Those of you who saw Taken (No. 1) will remember that an American couple lets their daughter visit a friend in Paris where she is kidnapped. At movie’s end, Bryan Mills, expert CIA killer, swears revenge. This time around, the vengeance is so soaked in the stuff of a comic book-action cartoon that we move quickly from being scared to simple astonishment that someone could make this movie with a straight face. What saves it, if that can be said, is that the same good actors from No. 1 return and win our loyalty with their warmth. We are ready to see them through the ordeal promised by the title.

Liam Neeson, Maggie Grace and Famke Janssen in Taken 2.

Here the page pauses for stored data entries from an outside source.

-- ==== Sys2Proof/Tests/Slice0.lean ====
section
/-! SUPPORT. The model's own tests: words of the spec's encodings, values worked out by hand from its rules, terms that
are not well-formed, and for every statement with hypotheses a state and operands that meet them together. -/

namespace Sys2Proof.Tests

set_option Elab.async false

open Sys2Proof Sys2Proof.Machine Sys2Proof.Safety Sys2Proof.Claims

/-- The 64-bit register contents of the tests, the same in both lanes. -/
def regsOf (vs : List (Nat × Word)) (t : Nat) (m : Cells 64) : Cells 64 :=
  vs.foldl (fun m e => Cells.set m (vregKey t e.1) e.2) m

/-- An image of sections, each given by its kind, its link and its bytes (06 Tables 6.1, 6.2). -/
def imageOf (native : Nat) (secs : List (Nat × Nat × List Byte)) : List Byte :=
  let at_ (i : Nat) : Nat := 64 + 16 * secs.length + ((secs.take i).map fun x => x.2.2.length).sum
  leBytes 6 0 ++ leBytes 6 native ++ leBytes 52 secs.length
    ++ ((span 0 secs.length).flatMap fun i =>
      let x := secs.getD i (0, 0, [])
      leBytes 1 x.1 ++ leBytes 7 x.2.1 ++ leBytes 4 (at_ i) ++ leBytes 4 x.2.2.length)
    ++ secs.flatMap fun x => x.2.2

/-- A stage of 8 blocks of 2 threads with 16 KiB of scratchpad each, on 1 to 4 cores, 4 accumulator tiles and 96
registers (06 Table 6.4). -/
def stageEntry (quad : Nat) : List Byte :=
  leBytes 4 0 ++ leBytes 1 1 ++ leBytes 1 quad ++ leBytes 2 1 ++ leBytes 4 8 ++ leBytes 4 1 ++ leBytes 4 1 ++ leBytes 2 2
    ++ leBytes 2 1 ++ leBytes 2 1 ++ leBytes 2 1 ++ leBytes 2 4 ++ leBytes 1 14 ++ leBytes 1 4 ++ leBytes 2 96
    ++ leBytes 30 1

/-- A window grant to 4 KiB of the scratchpad of block 1, with all rights (04 Table 4.3). -/
def grantEntry : List Byte :=
  leBytes 1 0 ++ leBytes 1 7 ++ leBytes 2 0 ++ leBytes 4 1 ++ leBytes 4 0 ++ leBytes 4 4096

/-- Two stages of one code section, with the grant. -/
def testImage (native quad : Nat) : List Byte :=
  imageOf native [(1, 0, stageEntry quad ++ stageEntry quad), (6, 0, leBytes 64 0), (4, 0, grantEntry)]

/-- Bytes put into memory. -/
def putMem (m : Cells 8) (a : Nat) (bs : List Byte) : Cells 8 :=
  (bs.zip (span a bs.length)).foldl (fun (m : Cells 8) e => Cells.set m e.2 e.1) m

/-- A root table at 0x30000, whose first entry names the table at 0x31000, whose first entry is a leaf of 1 GiB at 0,
readable and writable by users, accessed and dirty (04 Table 4.12). -/
def pageTables (m : Cells 8) : Cells 8 := putMem (putMem m 0x30000 (leBytes 8 (0x31 * 2 ^ 10 + 1))) 0x31000 (leBytes 8 0xD7)

/-- A tensor descriptor (04 Table 4.6). -/
def tensorBytes : List Byte :=
  leBytes 8 0x40000 ++ leBytes 1 2 ++ leBytes 1 1 ++ leBytes 1 0 ++ leBytes 1 1 ++ leBytes 4 7 ++ leBytes 4 32 ++ leBytes 4 16
    ++ leBytes 12 0 ++ leBytes 6 32 ++ leBytes 22 0

/-- A path of two threads that issues in a block with 16 KiB of scratchpad. The context has one page of 1 GiB at 0
(its page table stands at 0x30000), all of it claimed; the addresses from 64 KiB to 128 KiB are memory-side and
immediate, those from there to 192 KiB immediate and cache-capable. Handle 0 names a tensor of 16 rows of 32 bytes at
0x40000. -/
def site (vs : List (Nat × Word)) : State :=
  let s := State.reset.running []
  { s with
    images := [(1, { vi := 0, addr := 0, digest := [], bytes := testImage 0 0 })]
    contexts := [(0, { vi := 0, num := 0, satp := 9 * 2 ^ 60 + 0x30, attrTable := 0x33000, handleBase := 0x32000
                       handleLen := 1, weight := 1, prio := 0, grantQuota := 8, shadowBase := 0, shadowSize := 0
                       saveBase := 0, saveSize := 2 ^ 30, faultQ := 0, recordQ := 0, sampleQ := 0, dump := 0 })]
    launches := AMap.upd s.launches 1 fun l =>
      { l with claims := [{ lo := 0, hi := 2 ^ 30, rd := true, wr := true }]
               attrs := [{ lo := 0x10000, hi := 0x20000, flags := 6 }, { lo := 0x20000, hi := 0x30000, flags := 10 }] }
    mem := putMem (putMem (pageTables []) 0x32000 tensorBytes) 0x33000
      (leBytes 8 0x10000 ++ leBytes 8 16 ++ leBytes 8 7)
    groups := AMap.upd s.groups (2 ^ 42) fun g =>
      { g with lanes := [(0, 0), (1, 1)], paths := g.paths.map fun p => { p with mask := 3 } }
    threads := [(2 ^ 47, {}), (2 ^ 47 + 1, {})]
    vregs := regsOf vs (2 ^ 47) (regsOf vs (2 ^ 47 + 1) []) }

/-- The state without the attribute table of its contexts. -/
def noTable (s : State) : State :=
  { s with contexts := s.contexts.map fun (e : Nat × Context) => (e.1, { e.2 with attrTable := 2 ^ 60 }) }

/-- The same path in a native slot. -/
def inSlot (s : State) : State :=
  { s with cur := s.cur.map fun c => { c with
      slot := some { la := 0, cluster := 0, pos := 1, first := true, lat := 4, aliasByte := 0, scope := .core } } }

/-- The state with its path changed. -/
def withPath (s : State) (f : Path → Path) : State := s.updPath (2 ^ 42) 0 f

theorem meet {s : State} {g : Guard} {p : Ctx → Prop} [DecidablePred p]
    (h : ((s.ctx g).any fun c => decide (p c)) = true) : ∃ c, s.ctx g = some c ∧ p c := by
  obtain ⟨c, hc, hp⟩ := Option.any_eq_true .. |>.mp h
  exact ⟨c, hc, of_decide_eq_true hp⟩

theorem meetReg {table : Instr → Option RegOp} {i : Instr} {s : State} {p : RegOp → Ctx → Prop}
    [∀ o c, Decidable (p o c)] (h : ((table i).any fun o => (s.ctx o.guard).any fun c => decide (p o c)) = true) :
    ∃ o c, table i = some o ∧ s.ctx o.guard = some c ∧ p o c := by
  obtain ⟨o, ho, h⟩ := Option.any_eq_true .. |>.mp h
  obtain ⟨c, hc, hp⟩ := Option.any_eq_true .. |>.mp h
  exact ⟨o, c, ho, hc, of_decide_eq_true hp⟩

/-- The same path in an irreversible slot that performs at the commit of its region (03 R63). -/
def atCommit (s : State) : State := withPath (inSlot s) fun p => { p with sealed := true }

/-- The state with another block of the launch on core 1. -/
def withBlock (linear : Nat) : State :=
  let s := site []
  let b : Block := { launch := 1, stage := 0, linear, st := .resident, core := 1 }
  { s with blocks := AMap.put s.blocks (2 ^ 36 + linear) b }

/-! The instructions that write registers (04 to 21: IntegerInstructionsWriteTheirLanes and its kin). -/

theorem witness_integer_fleper : ∃ op c, integerOp (.iadd .always .n32 true (.v 5) (.v 1) (.v 2)) = some op ∧
    (site []).ctx op.guard = some c ∧ op.fault (site []) c = none ∧ c.cur.slot = none :=
  meetReg (by decide +kernel)

theorem witness_integer_native : ∃ op c, integerOp (.idiv .always .i32 (.creg 5) (.creg 1) (.s 2)) = some op ∧
    (inSlot (site [])).ctx op.guard = some c ∧ op.fault (inSlot (site [])) c = none ∧ c.cur.slot.isSome = true ∧
    c.p.sealed = false :=
  meetReg (by decide +kernel)

theorem witness_bfx_brev : (∃ c, (site []).ctx .always = some c ∧ c.cur.slot = none) ∧
    ∃ c, (inSlot (site [])).ctx .always = some c ∧ c.cur.slot.isSome = true :=
  ⟨meet (by decide +kernel), meet (by decide +kernel)⟩

theorem witness_float_fleper : ∃ op c, floatOp (.fcvt .always .e4m3 .f32 .rs (.v 8) (.v 3)) = some op ∧
    (site []).ctx op.guard = some c ∧ op.fault (site []) c = none ∧ c.cur.slot = none :=
  meetReg (by decide +kernel)

theorem witness_float_native : ∃ op c, floatOp (.fadd .always .f32 .rz (.creg 7) (.creg 2) (.nextCreg 1)) = some op ∧
    (inSlot (site [])).ctx op.guard = some c ∧ op.fault (inSlot (site [])) c = none ∧ c.cur.slot.isSome = true ∧
    c.p.sealed = false :=
  meetReg (by decide +kernel)

theorem witness_group_fleper : ∃ op c, groupOp (.gscan .always .add true .n32 (.v 2) (.v 1)) = some op ∧
    (site []).ctx op.guard = some c ∧ op.fault (site []) c = none ∧ c.cur.slot = none :=
  meetReg (by decide +kernel)

theorem witness_group_native : ∃ op c, groupOp (.ballot .always (.s 2) (.creg 1)) = some op ∧
    (inSlot (site [])).ctx op.guard = some c ∧ op.fault (inSlot (site [])) c = none ∧ c.cur.slot.isSome = true ∧
    c.p.sealed = false :=
  meetReg (by decide +kernel)

/-! Control flow. -/

theorem meetTransfer {i : Instr} {s : State} {p : Transfer → Ctx → Prop}
    [∀ o c, Decidable (p o c)] (h : ((transferOp i).any fun o => (s.ctx o.guard).any fun c => decide (p o c)) = true) :
    ∃ o c, transferOp i = some o ∧ s.ctx o.guard = some c ∧ p o c := by
  obtain ⟨o, ho, h⟩ := Option.any_eq_true .. |>.mp h
  obtain ⟨c, hc, hp⟩ := Option.any_eq_true .. |>.mp h
  exact ⟨o, c, ho, hc, of_decide_eq_true hp⟩

theorem witness_transfer_fleper : ∃ op c, transferOp (.call .always (.v 5) 64) = some op ∧
    (site []).ctx op.guard = some c ∧ op.faults (site []) c = [] ∧ c.cur.slot = none :=
  meetTransfer (by decide +kernel)

theorem witness_transfer_native : ∃ op c, transferOp (.bra (.pred 3 true) 64) = some op ∧
    (inSlot (site [])).ctx op.guard = some c ∧ op.faults (inSlot (site [])) c = [] ∧ c.cur.slot.isSome = true ∧
    c.p.sealed = false :=
  meetTransfer (by decide +kernel)

theorem witness_transfer_sealed : ∃ op c, transferOp (.trapHandler .always 511 (.creg 5) 64) = some op ∧
    (atCommit (site [])).ctx op.guard = some c ∧ op.faults (atCommit (site [])) c = [] ∧ c.cur.slot.isSome = true ∧
    c.p.sealed = true :=
  meetTransfer (by decide +kernel)

/-- A return at depth 0. -/
theorem witness_transfer_fault : ∃ op c, transferOp (.ret .always .n64 (.v 5)) = some op ∧
    (site []).ctx op.guard = some c ∧ op.faults (site []) c ≠ [] :=
  meetTransfer (by decide +kernel)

Bryan (Liam Neeson) and Lenore (Famke Janssen) are the most genuinely affectionate divorced couple to grace the screen in ages. Their adored daughter Kim (Maggie Grace) is the center of their lives. When Lenore and Kim’s spring break trip falls through, Bryan invites them to accompany him on his business trip to Turkey (bad idea, Dad, very bad idea for a guy who is already a designated target). And so the broken but loving family arrives in Istanbul.
Meanwhile, we watch a Turkish father mourning his son who was killed by an American (guess who?). He has a small army of men to implement the vengeance he craves – “His blood will run in this very soil.” That’s it:  One of these fathers will kill the other.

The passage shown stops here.